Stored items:
def chanRows6 : List RegRow := [
  ⟨0x1468, 1, 0x40000, 1, 0x4, 0x0, 0x0, 0xFFFFFFFF, 0x0, 0x0, 0x0, 0x0, false⟩,
  ⟨0x146C, 1, 0x40000, 1, 0x4, 0x46666666, 0x0, 0xFFFFFFFF, 0x0, 0x0, 0x0, 0x0, false⟩,
  ⟨0x1470, 1, 0x40000, 1, 0x4, 0x3999999A, 0x0, 0xFFFFFFFF, 0x0, 0x0, 0x0, 0x0, false⟩,
  ⟨0x1474, 1, 0x40000, 1, 0x4, 0x147AE14, 0x0, 0xFFFFFFFF, 0x0, 0x0, 0x0, 0x0, false⟩,
  ⟨0x1480, 1, 0x40000, 1, 0x4, 0x0, 0x0, 0x0, 0xFFFFFFFF, 0x0, 0x0, 0x0, false⟩,
  ⟨0x1484, 1, 0x40000, 1, 0x4, 0xCCCCCCD, 0x0, 0x0, 0xFFFFFFFF, 0x0, 0x0, 0x0, false⟩,
  ⟨0x1488, 1, 0x40000, 1, 0x4, 0x46666666, 0x0, 0xFFFFFFFF, 0x0, 0x0, 0x0, 0x0, false⟩,
  ⟨0x148C, 1, 0x40000, 1, 0x4, 0x0, 0x0, 0x0, 0xFFFFFFFF, 0x0, 0x0, 0x0, false⟩,
  ⟨0x1490, 1, 0x40000, 1, 0x4, 0x5000000, 0x0, 0x0, 0xFFFFFFFF, 0x0, 0x0, 0x0, false⟩,
  ⟨0x1494, 1, 0x40000, 1, 0x4, 0x4CCCCCCD, 0x0, 0xFFFFFFFF, 0x0, 0x0, 0x0, 0x0, false⟩,
  ⟨0x1498, 1, 0x40000, 1, 0x4, 0xCCD0064, 0x0, 0xFFFFFFFF, 0x0, 0x0, 0x0, 0x0, false⟩,
  ⟨0x14A0, 1, 0x40000, 1, 0x4, 0x80002000, 0x0, 0x0, 0xFFFFFF03, 0x0, 0x0, 0x0, false⟩,
  ⟨0x14C0, 1, 0x40000, 1, 0x4, 0x842, 0x0, 0xFFF, 0x0, 0x0, 0x0, 0x0, false⟩,
  ⟨0x1500, 1, 0x40000, 1, 0x4, 0x0, 0x3EF, 0x0, 0x0, 0x0, 0x0, 0x3F0410, false⟩,
  ⟨0x1504, 1, 0x40000, 1, 0x4, 0x0, 0x7FFF7FFF, 0x0, 0x0, 0x0, 0x80008000, 0x0, true⟩,
  ⟨0x1C00, 1, 0x40000, 1, 0x4, 0x0, 0x0, 0xFFFFFFFF, 0x0, 0x0, 0x0, 0x0, false⟩,
  ⟨0x1C20, 1, 0x40000, 1, 0x4, 0x0, 0x0, 0xFFFFFFFF, 0x0, 0x0, 0x0, 0x0, false⟩,
  ⟨0x1C40, 1, 0x40000, 1, 0x4, 0x40000000, 0x0, 0xFFFFFFFF, 0x0, 0x0, 0x0, 0x0, false⟩,
  ⟨0x1C60, 1, 0x40000, 1, 0x4, 0x32000000, 0x0, 0xFFFFFFFF, 0x0, 0x0, 0x0, 0x0, false⟩,
  ⟨0x1C80, 1, 0x40000, 1, 0x4, 0x0, 0x0, 0xFFFFFFFF, 0x0, 0x0, 0x0, 0x0, false⟩,
  ⟨0x1C04, 1, 0x40000, 1, 0x4, 0xC0000000, 0x0, 0xFFFFFFFF, 0x0, 0x0, 0x0, 0x0, false⟩,
  ⟨0x1C24, 1, 0x40000, 1, 0x4, 0xC0000000, 0x0, 0xFFFFFFFF, 0x0, 0x0, 0x0, 0x0, false⟩,
  ⟨0x1C44, 1, 0x40000, 1, 0x4, 0x3999999A, 0x0, 0xFFFFFFFF, 0x0, 0x0, 0x0, 0x0, false⟩,
  ⟨0x1C64, 1, 0x40000, 1, 0x4, 0x2F000000, 0x0, 0xFFFFFFFF, 0x0, 0x0, 0x0, 0x0, false⟩]

def chanRows7 : List RegRow := [
  ⟨0x1C84, 1, 0x40000, 1, 0x4, 0xFF5C28F6, 0x0, 0xFFFFFFFF, 0x0, 0x0, 0x0, 0x0, false⟩,
  ⟨0x1C08, 1, 0x40000, 1, 0x4, 0x40000000, 0x0, 0xFFFFFFFF, 0x0, 0x0, 0x0, 0x0, false⟩,
  ⟨0x1C28, 1, 0x40000, 1, 0x4, 0x40000000, 0x0, 0xFFFFFFFF, 0x0, 0x0, 0x0, 0x0, false⟩,
  ⟨0x1C48, 1, 0x40000, 1, 0x4, 0x46666666, 0x0, 0xFFFFFFFF, 0x0, 0x0, 0x0, 0x0, false⟩,
  ⟨0x1C68, 1, 0x40000, 1, 0x4, 0x35000000, 0x0, 0xFFFFFFFF, 0x0, 0x0, 0x0, 0x0, false⟩,
  ⟨0x1C88, 1, 0x40000, 1, 0x4, 0xA3D70A, 0x0, 0xFFFFFFFF, 0x0, 0x0, 0x0, 0x0, false⟩,
  ⟨0x1C0C, 5, 0x20, 1, 0x4, 0x1000000, 0x0, 0xFFFFFFFF, 0x0, 0x0, 0x0, 0x0, false⟩,
  ⟨0x1C10, 5, 0x20, 1, 0x4, 0x4000000, 0x0, 0xFFFFFFFF, 0x0, 0x0, 0x0, 0x0, false⟩,
  ⟨0x1C14, 1, 0x40000, 1, 0x4, 0x0, 0xFFFFFFFF, 0x0, 0x0, 0x0, 0x0, 0x0, false⟩,
  ⟨0x1C34, 1, 0x40000, 1, 0x4, 0x0, 0xFFFFFFFF, 0x0, 0x0, 0x0, 0x0, 0x0, false⟩,
  ⟨0x1C54, 1, 0x40000, 1, 0x4, 0x40000000, 0xFFFFFFFF, 0x0, 0x0, 0x0, 0x0, 0x0, false⟩,
  ⟨0x1C74, 1, 0x40000, 1, 0x4, 0x32000000, 0xFFFFFFFF, 0x0, 0x0, 0x0, 0x0, 0x0, false⟩,
  ⟨0x1C94, 1, 0x40000, 1, 0x4, 0x0, 0xFFFFFFFF, 0x0, 0x0, 0x0, 0x0, 0x0, false⟩,
  ⟨0x1C18, 5, 0x20, 1, 0x4, 0x0, 0xFFFFFFFF, 0x0, 0x0, 0x0, 0x0, 0x0, false⟩,
  ⟨0x1C1C, 5, 0x20, 1, 0x4, 0x0, 0x16, 0x0, 0x0, 0x0, 0x0, 0x9, false⟩]

/-- The channel set of R536, R166 and R208. -/
def chanRows : List RegRow := chanRows0 ++ chanRows1 ++ chanRows2 ++ chanRows3 ++ chanRows4 ++ chanRows5 ++ chanRows6 ++ chanRows7

def ctxRows0 : List RegRow := [
  ⟨0x0, 1, 0x40000, 1, 0x4, 0x0, 0x0, 0x1F, 0x0, 0x0, 0x0, 0x0, false⟩,
  ⟨0x4, 1, 0x40000, 1, 0x4, 0x0, 0x0, 0x0, 0x0, 0x0, 0x0, 0x3F, false⟩,
  ⟨0x8, 1, 0x40000, 1, 0x4, 0x0, 0x7FFFF, 0x0, 0x0, 0x0, 0x0, 0x0, false⟩,
  ⟨0xC, 1, 0x40000, 1, 0x4, 0x0, 0x7FFF7FFF, 0x0, 0x0, 0x0, 0x80008000, 0x0, true⟩]

/-- The four context registers of a window (R481). -/
def ctxRows : List RegRow := ctxRows0


/-- Whether the row holds the offset. -/
def RegRow.covers (r : RegRow) (off : Nat) : Bool :=
  r.base ≤ off && (off - r.base) / r.s1 < r.n1 && (off - r.base) % r.s1 % r.s2 == 0 &&
    (off - r.base) % r.s1 / r.s2 < r.n2

/-- The row that holds an offset, if any (an offset in no row is reserved, R526). -/
def findRow (rows : List RegRow) (off : Nat) : Option RegRow := rows.find? (fun r => r.covers off)

/-- The word an offset holds after a power-on reset (R527); 0 for an offset in no row. -/
def resetWord (rows : List RegRow) (off : Nat) : Word :=
  match findRow rows off with
  | some r => BitVec.ofNat 32 r.reset
  | none => 0

/-- The reset word of a global register. -/
def globalReset (off : Nat) : Word := resetWord globalRows off

/-- The reset word of a channel register. -/
def chanReset (off : Nat) : Word := resetWord chanRows off

end Sys2Proof.Machine
end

**TASK TO CARRY OUT**
Exact copies of the lines from the one holding "def chanReset (off" through the last line above, and only those, make up the answer.

**RESULT OF THE TASK**
def chanReset (off : Nat) : Word := resetWord chanRows off

end Sys2Proof.Machine
end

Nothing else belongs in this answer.